### Work to complete
Among the entries below, find the line with "if e.float then (if realNan", then quote it and each following line up to and including the line with "else if realInf v", and nothing else.

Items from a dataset
↓

-- ==== Sys2Proof/Machine/Field.lean ====
section
/-! DEFINITION. Machine/Field.lean: the field buses (11): field conversion, CAN transmit requests, filters, error states, rate detection, Roll Call,
Modbus lines, and GPIO entries. -/

namespace Sys2Proof.Machine

/-! ## Field conversion (R359) -/

/-- The field of an entry in data octets; none when the data are too short. -/
def rawField (e : MapEntry) (data : List Nat) : Option Nat :=
  if 8 * data.length < e.pos + e.width then none
  else if e.msbFirst then some (beOctets data / 2 ^ (8 * data.length - e.pos - e.width) % 2 ^ e.width)
  else some (leOctets data / 2 ^ e.pos % 2 ^ e.width)

/-- A field as a signed number of `w` bits. -/
def signedOf (w raw : Nat) : Int := if 2 ^ (w - 1) ≤ raw then (raw : Int) - 2 ^ w else raw

/-- What a field gives its record: value (none: kept), WQ, and whether FIELD_ERR counts. -/
def decodeField (ty : VType) (e : MapEntry) (data : List Nat) : Option Word × Wq × Bool :=
  match rawField e data with
  | none => (none, .fault, true)
  | some raw =>
    let x : Int := if e.signed then signedOf e.width raw else raw
    match ty with
    | .bool => (some (if raw = 0 then 0 else 1), .good, false)
    | .fix16 => (some (wordOfInt (signedOf 16 raw)), .good, false)
    | .real32 =>
      if e.float then (if realSpecial (Word.ofNat raw) then (none, .fault, false) else (some (Word.ofNat raw), .good, false))
      else if realSpecial e.scale || realSpecial e.offset then (some realQnan, .fault, false)
      else
        let p := realOf (mkRat x 1 * realVal e.scale) (realNeg e.scale && decide (0 ≤ x))
        (some (realAdd p.w e.offset).w, .good, false)
    | .uint32 | .ticks => if x < 0 then (some 0, .good, true) else (some (wordOfInt x), .good, false)
    | .int32 => (some (wordOfInt x), .good, false)

/-- An integer saturated to a field of `w` bits, and whether it was outside. -/
def saturateField (w : Nat) (signed : Bool) (x : Int) : Nat × Bool :=
  let lo : Int := if signed then -(2 ^ (w - 1)) else 0
  let hi : Int := if signed then 2 ^ (w - 1) - 1 else 2 ^ w - 1
  let y := max lo (min hi x)
  ((y % 2 ^ w).toNat, decide (y ≠ x))

/-- The field that a value is sent as, and whether FIELD_ERR counts. A quotient by a SCALE of zero is infinite, 0 / 0 is a NaN (log 23). -/
def encodeField (ty : VType) (e : MapEntry) (v : Word) : Nat × Bool :=
  let top (neg : Bool) : Int := if neg then -(2 ^ 40) else 2 ^ 40
  match ty with
  | .bool => saturateField e.width e.signed (if v = 0 then 0 else 1)
  | .int32 => saturateField e.width e.signed v.toInt
  | .uint32 | .ticks => saturateField e.width e.signed v.toNat
  | .fix16 => saturateField e.width true v.toInt
  | .real32 =>
    if e.float then (if realNan v then (0, true) else (v.toNat, false))
    else if realNan v || realNan e.scale || realNan e.offset || (realInf v && realInf e.offset && realNeg v == realNeg e.offset)
      || (realInf e.scale && (realInf v || realInf e.offset)) then (0, true)
    else if realInf v then saturateField e.width e.signed (top (realNeg v != realNeg e.scale))
    else if realInf e.offset then saturateField e.width e.signed (top (realNeg e.offset == realNeg e.scale))
    else if realInf e.scale then (0, false)
    else
      let d := realVal v - realVal e.offset
      if realVal e.scale = 0 then
        (if d = 0 then (0, true) else saturateField e.width e.signed (top ((decide (d < 0)) != realNeg e.scale)))
      else saturateField e.width e.signed (ratRound (d / realVal e.scale))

↑

### Answer for the task
    if e.float then (if realNan v then (0, true) else (v.toNat, false))
    else if realNan v || realNan e.scale || realNan e.offset || (realInf v && realInf e.offset && realNeg v == realNeg e.offset)
      || (realInf e.scale && (realInf v || realInf e.offset)) then (0, true)
    else if realInf v then saturateField e.width e.signed (top (realNeg v != realNeg e.scale))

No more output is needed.